Wednesday, October 14, 2015

FURIOUSLY HAPPY

Being a lover of all things raccoon, Furiously Happy's book cover jumped out at me from the librarian's choice shelf. Warning: This book contains bad language and a number of rambling non-sequiturs. Jenny Lawson's humor is so clever, she doesn't need expletives to pack a punchline. Lawson treats religion with disdain, sardonic comments are sprinkled throughout the book. As an added bonus I learned kangaroo genitals are even weirder than I thought. Female kangaroos have three vaginas. The outside two are for sperm and lead to the uteruses. The middle one is for giving birth. To go with the two sperm-vaginas, male kangaroos often have two-pronged penises.

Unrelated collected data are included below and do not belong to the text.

@[simp] theorem State.log_time (s : State) (src : Nat) (i : Island) (code a0 a1 a2 a3 : Nat) : (s.log src i code a0 a1 a2 a3).time = s.time := State.logAt_time _ _ _ _ _ _ _ _
@[simp] theorem State.log_regs (s : State) (src : Nat) (i : Island) (code a0 a1 a2 a3 : Nat) : (s.log src i code a0 a1 a2 a3).regs = s.regs := State.logAt_regs _ _ _ _ _ _ _ _
@[simp] theorem State.log_latches (s : State) (src : Nat) (i : Island) (code a0 a1 a2 a3 : Nat) : (s.log src i code a0 a1 a2 a3).latches = s.latches := State.logAt_latches _ _ _ _ _ _ _ _
@[simp] theorem State.log_heldLo (s : State) (src : Nat) (i : Island) (code a0 a1 a2 a3 : Nat) : (s.log src i code a0 a1 a2 a3).heldLo = s.heldLo := State.logAt_heldLo _ _ _ _ _ _ _ _
@[simp] theorem State.log_msix (s : State) (src : Nat) (i : Island) (code a0 a1 a2 a3 : Nat) : (s.log src i code a0 a1 a2 a3).msix = s.msix := State.logAt_msix _ _ _ _ _ _ _ _
@[simp] theorem State.log_domains (s : State) (src : Nat) (i : Island) (code a0 a1 a2 a3 : Nat) : (s.log src i code a0 a1 a2 a3).domains = s.domains := State.logAt_domains _ _ _ _ _ _ _ _
@[simp] theorem State.log_boot (s : State) (src : Nat) (i : Island) (code a0 a1 a2 a3 : Nat) : (s.log src i code a0 a1 a2 a3).boot = s.boot := State.logAt_boot _ _ _ _ _ _ _ _
@[simp] theorem State.log_pins (s : State) (src : Nat) (i : Island) (code a0 a1 a2 a3 : Nat) : (s.log src i code a0 a1 a2 a3).pins = s.pins := State.logAt_pins _ _ _ _ _ _ _ _
@[simp] theorem State.log_heads (s : State) (src : Nat) (i : Island) (code a0 a1 a2 a3 : Nat) : (s.log src i code a0 a1 a2 a3).heads = s.heads := State.logAt_heads _ _ _ _ _ _ _ _
@[simp] theorem State.log_decode (s : State) (src : Nat) (i : Island) (code a0 a1 a2 a3 : Nat) : (s.log src i code a0 a1 a2 a3).decode = s.decode := State.logAt_decode _ _ _ _ _ _ _ _
@[simp] theorem State.log_loop (s : State) (src : Nat) (i : Island) (code a0 a1 a2 a3 : Nat) : (s.log src i code a0 a1 a2 a3).loop = s.loop := State.logAt_loop _ _ _ _ _ _ _ _
@[simp] theorem State.log_seq (s : State) (src : Nat) (i : Island) (code a0 a1 a2 a3 : Nat) : (s.log src i code a0 a1 a2 a3).seq = s.seq := State.logAt_seq _ _ _ _ _ _ _ _
@[simp] theorem State.log_mem (s : State) (src : Nat) (i : Island) (code a0 a1 a2 a3 : Nat) : (s.log src i code a0 a1 a2 a3).mem = s.mem := State.logAt_mem _ _ _ _ _ _ _ _
@[simp] theorem State.log_motion (s : State) (src : Nat) (i : Island) (code a0 a1 a2 a3 : Nat) : (s.log src i code a0 a1 a2 a3).motion = s.motion := State.logAt_motion _ _ _ _ _ _ _ _
@[simp] theorem State.log_host (s : State) (src : Nat) (i : Island) (code a0 a1 a2 a3 : Nat) : (s.log src i code a0 a1 a2 a3).host = s.host := State.logAt_host _ _ _ _ _ _ _ _
@[simp] theorem State.log_cal (s : State) (src : Nat) (i : Island) (code a0 a1 a2 a3 : Nat) : (s.log src i code a0 a1 a2 a3).cal = s.cal := State.logAt_cal _ _ _ _ _ _ _ _
@[simp] theorem State.log_sec (s : State) (src : Nat) (i : Island) (code a0 a1 a2 a3 : Nat) : (s.log src i code a0 a1 a2 a3).sec = s.sec := State.logAt_sec _ _ _ _ _ _ _ _
@[simp] theorem State.log_out (s : State) (src : Nat) (i : Island) (code a0 a1 a2 a3 : Nat) : (s.log src i code a0 a1 a2 a3).out = s.out := State.logAt_out _ _ _ _ _ _ _ _
@[simp] theorem State.log_free (s : State) (src : Nat) (i : Island) (code a0 a1 a2 a3 : Nat) : (s.log src i code a0 a1 a2 a3).free = s.free := State.logAt_free _ _ _ _ _ _ _ _
@[simp] theorem State.log_pending (s : State) (src : Nat) (i : Island) (code a0 a1 a2 a3 : Nat) : (s.log src i code a0 a1 a2 a3).pending = s.pending := State.logAt_pending _ _ _ _ _ _ _ _
@[simp] theorem State.log_reg (s : State) (src : Nat) (i : Island) (code a0 a1 a2 a3 : Nat) (j : Nat) : (s.log src i code a0 a1 a2 a3).reg j = s.reg j := by unfold State.reg; rw [State.log_regs]

end Sys2Proof.Machine
end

"I didn't know if I had another book in me." she said in an interview in front of a thousand people. After reading, Furiously Happy, I knew what she meant. Experiences shared about her life, as an author, public speaker, mother, and wife with few exceptions have little or nothing to do with mental health. I was ready to take it all back after reading, The Spoon Theory, then she added it came from a neighbor. On page 130 she describes depression as...it's like when you meticulously scroll up through hundreds of pages in a word document to find a specific paragraph you need to fix, and then you try to type but it automatically takes you right back down to the bottom because you forgot to place your cursor where you wanted to type.

While confident I can manage physical diagnoses like type 2 diabetes, I literally suffer with depression/anxiety. Being newly single can be difficult for anyone. For me it has been excruciating. Though I frequently remind myself our relationship was unhealthy and I'm better off navigating the world on my own, I miss having a good friend. The coping strategies suggested in the book for dealing with depression aren't realistic for me because they involve either having more money/friends. If either of those were easy for me to come by, would I still be chronically depressed?

My greatest enemy is do-nothingism. Any block of time that allows me to sit and stew is dangerous. To give you an example: while sitting on a Trax (express transit) platform for only ten minutes my mood went from homeostasis to self abhorrent and homicidal, bad combination. When the train arrived its cars were jam packed with Ute fans. I begged off the idea of going east to TJ's for free samples, despite suspecting I may have been experiencing low blood sugar. Instead I rode my bike in the opposite direction, stopping at the next Trax station on the line and headed home. During downtime on the train I write stuff, such as this blog post and the darkness recedes.